Wednesday, April 26, 2006

Vodka Helps

"The stitches already strained against the burden of keeping his face together".
Ann Patchett, Bel Canto

Saturday, April 22, 2006

Vertically Letting the Life From You

Because, right now, there are hundreds of people on a single college campus and every last one of them knew my father, or know of him.
Because I had to go to sleep every night so that he could change my batteries.
Because he got lost on purpose.
Because he told me to invite the mummy to tea.
Because he waited to be a father to everyone else.
Because he wouldn't let us kill spiders.
I'm jealous of all those who can write about their fathers.
Because obviously, I can't.

Friday, April 21, 2006

Bel Canto

"She had no talent for asking but she was a genius at being quiet."
Ann Patchett, Bel Canto

Friday, April 14, 2006

"I Know How Hard This Is For You"

Claire: I know how hard this is for you.

Catherine: Listening to you say how hard it is for me is what's hard for me.

Proof
David Auburn

"Pasta Would Be Easy"

Robert: Pasta, oh God, don't even say the word "pasta." It sounds so hopeless, like surrender: "Pasta would be easy." Yes, yes it would.
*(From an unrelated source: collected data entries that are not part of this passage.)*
-- ==== Sys2Proof/Tests/Slice0.lean ====
section
/-! SUPPORT. Tests on fixed values. Expected results are the spec's own vectors (95_test_vectors.md, named V-…), and the
witness theorems show that the hypotheses of each statement can be met together. -/

namespace Sys2Proof.Tests

open Sys2Proof.Machine

/-! ### Fixed data -/

/-- The test configuration TC1 (D32): not the device's values. -/
def tc1 : Params where
  reportId := 0xA0
  cmdStart := 0x11
  cmdStop := 0x12
  cmdSubcommand := 0x13
  cmdKeycolors := 0x14
  subMode := 0x21
  subPoll := 0x22
  subDelay := 0x23
  argModeCustom := 0x31
  argPoll := 0x32
  argDelay := 0x33
  profileTemplate := Vector.ofFn fun i => BitVec.ofNat 8 (0x40 + i.val)
  profileBaseAbove3 := 2
  profileSelPos := 2

def white : Color := ⟨255, 255, 255⟩
def red : Color := ⟨255, 0, 0⟩
def blue : Color := ⟨0, 0, 255⟩
def black : Color := ⟨0, 0, 0⟩

/-- A frame port that carries the colour `f k` on lane `k`. -/
def lanes (f : Nat → Color) : Lanes := Vector.ofFn fun i => (f i.val).r ++ (f i.val).g ++ (f i.val).b

/-- The source's scenario: keys 0 to 4 red, key 100 blue, the rest white. -/
def f1 : Lanes := lanes fun k => if k < 5 then red else if k = 100 then blue else white

/-- White, with every 18th key below `n` black. -/
def spaced (n : Nat) : Lanes := lanes fun k => if k % 18 = 0 ∧ k < n then black else white

/-- Which of 126 keys are dirty. -/
def dirtyAt (ks : List Nat) : List Bool := (List.range 126).map fun k => decide (k ∈ ks)

def taken : TransportDraw := ⟨true, true⟩
def rejected : TransportDraw := ⟨true, false⟩
def noDevice : TransportDraw := ⟨false, true⟩

/-- A header with only `LEN` = 126 and an accuracy. -/
def frameHeader (acc : BitVec 16) : Header := ⟨0, 0, 0, 126, 0, acc⟩

/-- The block idle in a session state. -/
def idleIn (ses : Session) : State := { State.reset with session := ses }

/-- The block idle with a request presented. -/
def asked (ses : Session) (w : ReqWord) (frm : Lanes) (draws : List TransportDraw) : State :=
  { State.reset with session := ses, req := some w, frm := frm, draws := draws }

/-- A frame update at a position of its plan, the frame of `f1` as target. -/
def underway (plan : Plan) (pos : Pos) (draws : List TransportDraw) : State :=
  { State.reset with
    session := .initialized, op := opWriteFrame, busy := true, tgt := sampleFrame f1
    seq := .running plan 0 pos, draws := draws }

/-- A field of the next state. -/
def onNext {α : Type} (f : State → α) : Result → Option α
  | .next t => some (f t)
  | .fault _ => none
  | .refused _ => none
Pasta. It doesn't mean anything. It's just a euphemism people invented when they got sick of eating spaghetti.

Proof
David Auburn

"What Do You Do For Sex?"

Catherine: So, Hal.

Hal: What?

Catherine: What do you do for sex?

Hal: What?

Catherine: At your conferences.

Hal: Uh, I uh-

Catherine: Isn't that why people hold conferences? Travel. Room service. Tax-deductible sex in big hotel beds?

Proof
David Auburn

Thursday, April 13, 2006

"It's a Good Sign That You're Fine. . ."

Robert: Where's the problem?

Catherine: The problem is you are crazy!

Robert: What difference does that make?

Catherine: You admitted- You just told me that you are.

Robert: So?

Catherine: You said a crazy person would never admit that.

Robert: Yeah, but it's. . .Oh. I see.

Catherine: So?

Robert: It's a point.

Catherine: So how can you admit it?

Robert: Well. Because I'm dead. Aren't I?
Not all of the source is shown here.